Your task
All of the data needs to be repeated exactly.

-*-*-

-- ==== Sys2Proof/Machine/Ops.lean ====
section
/-! DEFINITION. The named operations over registers, pc, memory and status. Every instruction reads and writes the
state through these alone. -/

namespace Sys2Proof.Machine

/-! ### Registers and pc -/

/-- `x[r]`: "returns 0 unconditionally for index 0" (R11). -/
def State.reg (s : State) (r : Reg) : Word := if r = 0 then 0#32 else s.regs[r]

/-- `x[r] <- v`: "no-op for index 0", the one write path of all writers (R12, R97). -/
def State.setReg (s : State) (r : Reg) (v : Word) : State :=
  if r = 0 then s else { s with regs := s.regs.set r v }

/-- `pc <- t` (R9). -/
def State.setPc (s : State) (t : Word) : State := { s with pc := t }

/-- AdvancePC: "adds 4 to PC", modulo 2^32 (R16, R98). -/
def State.advance (s : State) : State := s.setPc (s.pc + 4#32)

/-! ### Memory -/

/-- What an address that the memory does not list reads as: 0x00 (log entry 3; MEM_INIT, R243). -/
def Memory.unlisted : Byte := 0x00#8

/-- `mem[a]` (R23). -/
def Memory.byteAt : Memory → Nat → Byte
  | [], _ => Memory.unlisted
  | (k, v) :: rest, a => if k = a then v else Memory.byteAt rest a

/-- The memory with no entry at `a`. -/
def Memory.removeByte (m : Memory) (a : Nat) : Memory := m.filter fun cell => decide (cell.1 ≠ a)

/-- The memory with the entry `(a, b)` put before the first higher address. -/
def Memory.insertByte : Memory → Nat → Byte → Memory
  | [], a, b => [(a, b)]
  | (k, v) :: rest, a, b => if a < k then (a, b) :: (k, v) :: rest else (k, v) :: Memory.insertByte rest a b

/-- `mem[a] := b`, keeping the canonical form: writing what an unlisted address reads as removes the entry. -/
def Memory.setByte (m : Memory) (a : Nat) (b : Byte) : Memory :=
  if b = Memory.unlisted then m.removeByte a else (m.removeByte a).insertByte a b

/-- The canonical form: every listed address is at least `low`, addresses rise strictly, and no listed byte is what an
unlisted address reads as. -/
def Memory.wfFrom : Nat → Memory → Bool
  | _, [] => true
  | low, (k, v) :: rest => decide (low ≤ k) && decide (v ≠ Memory.unlisted) && Memory.wfFrom (k + 1) rest

/-- The canonical form of a memory: equal memories are equal lists. -/
def Memory.wf (m : Memory) : Bool := Memory.wfFrom 0 m

/-- The `n` bytes at `a`, `a + 1`, ..., lowest address first. -/
def Memory.bytesAt (m : Memory) (a n : Nat) : List Byte := (List.range n).map fun i => m.byteAt (a + i)

/-- Writes the bytes at `a`, `a + 1`, ..., lowest address first. -/
def Memory.setBytes : Memory → Nat → List Byte → Memory
  | m, _, [] => m
  | m, a, b :: bs => Memory.setBytes (m.setByte a b) (a + 1) bs

/-- The bounds test: addr + n ≤ MEM_SIZE, "the sum taken in unbounded integers" (R36). -/
def State.inRange (s : State) (addr : Word) (w : Width) : Bool := decide (addr.toNat + w.bytes ≤ s.cfg.memSize)

/-- MemRead(addr, n): the little-endian value of the n bytes, its upper bits zero, or MemFault (R34, R36). No alignment
is required (R37). -/
def State.memRead (s : State) (kind : AccessKind) (addr : Word) (w : Width) : Except FaultReason Word :=
  if s.inRange addr w then .ok (wordOf (s.mem.bytesAt addr.toNat w.bytes)) else .error (.memFault kind addr w)

/-- MemWrite(addr, n, v): the low n bytes of `v` at addr to addr + n − 1, or MemFault and no byte written (R35, R36). -/
def State.memWrite (s : State) (addr : Word) (w : Width) (v : Word) : Except FaultReason State :=
  if s.inRange addr w then .ok { s with mem := s.mem.setBytes addr.toNat (bytesOf v w.bytes) }
  else .error (.memFault .store addr w)

/-! ### The ends of a run

The hardware has no trap (R228) and hence no return from one (R229): an event changes the status and nothing else, and
no instruction runs after it. `stop` is the one shared operation; `halt` and `raise` are its two uses. -/

/-- The status leaves Running; x, pc and mem stay as they are (R96, R226). -/
def State.stop (s : State) (st : Status) : Result := .next { s with status := st }

/-- `halt(reason)`: a normal end (R220, R221). -/
def State.halt (s : State) (reason : HaltReason) : Result := s.stop (.halted reason)

/-- `raise InvalidEncoding(..)` or `raise MemFault(..)`: a fault (R222, R223). -/
def State.raise (s : State) (reason : FaultReason) : Result := s.stop (.faulted reason)

/-! ### The start of a step -/

/-- The end-of-image test: pc ≥ IMAGE_LEN, unsigned (R92). -/
def State.atEndOfImage (s : State) : Bool := decide (s.cfg.imageLen ≤ s.pc.toNat)

/-- `word = MemRead(pc, 4)` (R38, R93). -/
def State.fetchWord (s : State) : Except FaultReason Word := s.memRead .fetch s.pc .word

/-- `s` with the bytes of a word placed at the pc, as an image that covers them: MEM_SIZE and IMAGE_LEN are raised where
they are too small, and the status is Running. This is what a loader would have left (R244). -/
def State.placeWordAtPc (s : State) (w : Word) : State :=
  { s with
    mem := s.mem.setBytes s.pc.toNat (bytesOf w 4)
    status := .running
    cfg := { memSize := max s.cfg.memSize (s.pc.toNat + 4), imageLen := max s.cfg.imageLen (s.pc.toNat + 4) } }

end Sys2Proof.Machine
end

-*-*-

Exercise answer
-- ==== Sys2Proof/Machine/Ops.lean ====
section
/-! DEFINITION. The named operations over registers, pc, memory and status. Every instruction reads and writes the
state through these alone. -/

namespace Sys2Proof.Machine

/-! ### Registers and pc -/

/-- `x[r]`: "returns 0 unconditionally for index 0" (R11). -/
def State.reg (s : State) (r : Reg) : Word := if r = 0 then 0#32 else s.regs[r]

/-- `x[r] <- v`: "no-op for index 0", the one write path of all writers (R12, R97). -/
def State.setReg (s : State) (r : Reg) (v : Word) : State :=
  if r = 0 then s else { s with regs := s.regs.set r v }

/-- `pc <- t` (R9). -/
def State.setPc (s : State) (t : Word) : State := { s with pc := t }

/-- AdvancePC: "adds 4 to PC", modulo 2^32 (R16, R98). -/
def State.advance (s : State) : State := s.setPc (s.pc + 4#32)

/-! ### Memory -/

/-- What an address that the memory does not list reads as: 0x00 (log entry 3; MEM_INIT, R243). -/
def Memory.unlisted : Byte := 0x00#8

/-- `mem[a]` (R23). -/
def Memory.byteAt : Memory → Nat → Byte
  | [], _ => Memory.unlisted
  | (k, v) :: rest, a => if k = a then v else Memory.byteAt rest a

/-- The memory with no entry at `a`. -/
def Memory.removeByte (m : Memory) (a : Nat) : Memory := m.filter fun cell => decide (cell.1 ≠ a)

/-- The memory with the entry `(a, b)` put before the first higher address. -/
def Memory.insertByte : Memory → Nat → Byte → Memory
  | [], a, b => [(a, b)]
  | (k, v) :: rest, a, b => if a < k then (a, b) :: (k, v) :: rest else (k, v) :: Memory.insertByte rest a b

/-- `mem[a] := b`, keeping the canonical form: writing what an unlisted address reads as removes the entry. -/
def Memory.setByte (m : Memory) (a : Nat) (b : Byte) : Memory :=
  if b = Memory.unlisted then m.removeByte a else (m.removeByte a).insertByte a b

/-- The canonical form: every listed address is at least `low`, addresses rise strictly, and no listed byte is what an
unlisted address reads as. -/
def Memory.wfFrom : Nat → Memory → Bool
  | _, [] => true
  | low, (k, v) :: rest => decide (low ≤ k) && decide (v ≠ Memory.unlisted) && Memory.wfFrom (k + 1) rest

/-- The canonical form of a memory: equal memories are equal lists. -/
def Memory.wf (m : Memory) : Bool := Memory.wfFrom 0 m

/-- The `n` bytes at `a`, `a + 1`, ..., lowest address first. -/
def Memory.bytesAt (m : Memory) (a n : Nat) : List Byte := (List.range n).map fun i => m.byteAt (a + i)

/-- Writes the bytes at `a`, `a + 1`, ..., lowest address first. -/
def Memory.setBytes : Memory → Nat → List Byte → Memory
  | m, _, [] => m
  | m, a, b :: bs => Memory.setBytes (m.setByte a b) (a + 1) bs

/-- The bounds test: addr + n ≤ MEM_SIZE, "the sum taken in unbounded integers" (R36). -/
def State.inRange (s : State) (addr : Word) (w : Width) : Bool := decide (addr.toNat + w.bytes ≤ s.cfg.memSize)

/-- MemRead(addr, n): the little-endian value of the n bytes, its upper bits zero, or MemFault (R34, R36). No alignment
is required (R37). -/
def State.memRead (s : State) (kind : AccessKind) (addr : Word) (w : Width) : Except FaultReason Word :=
  if s.inRange addr w then .ok (wordOf (s.mem.bytesAt addr.toNat w.bytes)) else .error (.memFault kind addr w)

/-- MemWrite(addr, n, v): the low n bytes of `v` at addr to addr + n − 1, or MemFault and no byte written (R35, R36). -/
def State.memWrite (s : State) (addr : Word) (w : Width) (v : Word) : Except FaultReason State :=
  if s.inRange addr w then .ok { s with mem := s.mem.setBytes addr.toNat (bytesOf v w.bytes) }
  else .error (.memFault .store addr w)

/-! ### The ends of a run

The hardware has no trap (R228) and hence no return from one (R229): an event changes the status and nothing else, and
no instruction runs after it. `stop` is the one shared operation; `halt` and `raise` are its two uses. -/

/-- The status leaves Running; x, pc and mem stay as they are (R96, R226). -/
def State.stop (s : State) (st : Status) : Result := .next { s with status := st }

/-- `halt(reason)`: a normal end (R220, R221). -/
def State.halt (s : State) (reason : HaltReason) : Result := s.stop (.halted reason)

/-- `raise InvalidEncoding(..)` or `raise MemFault(..)`: a fault (R222, R223). -/
def State.raise (s : State) (reason : FaultReason) : Result := s.stop (.faulted reason)

/-! ### The start of a step -/

/-- The end-of-image test: pc ≥ IMAGE_LEN, unsigned (R92). -/
def State.atEndOfImage (s : State) : Bool := decide (s.cfg.imageLen ≤ s.pc.toNat)

/-- `word = MemRead(pc, 4)` (R38, R93). -/
def State.fetchWord (s : State) : Except FaultReason Word := s.memRead .fetch s.pc .word

/-- `s` with the bytes of a word placed at the pc, as an image that covers them: MEM_SIZE and IMAGE_LEN are raised where
they are too small, and the status is Running. This is what a loader would have left (R244). -/
def State.placeWordAtPc (s : State) (w : Word) : State :=
  { s with
    mem := s.mem.setBytes s.pc.toNat (bytesOf w 4)
    status := .running
    cfg := { memSize := max s.cfg.memSize (s.pc.toNat + 4), imageLen := max s.cfg.imageLen (s.pc.toNat + 4) } }

end Sys2Proof.Machine
end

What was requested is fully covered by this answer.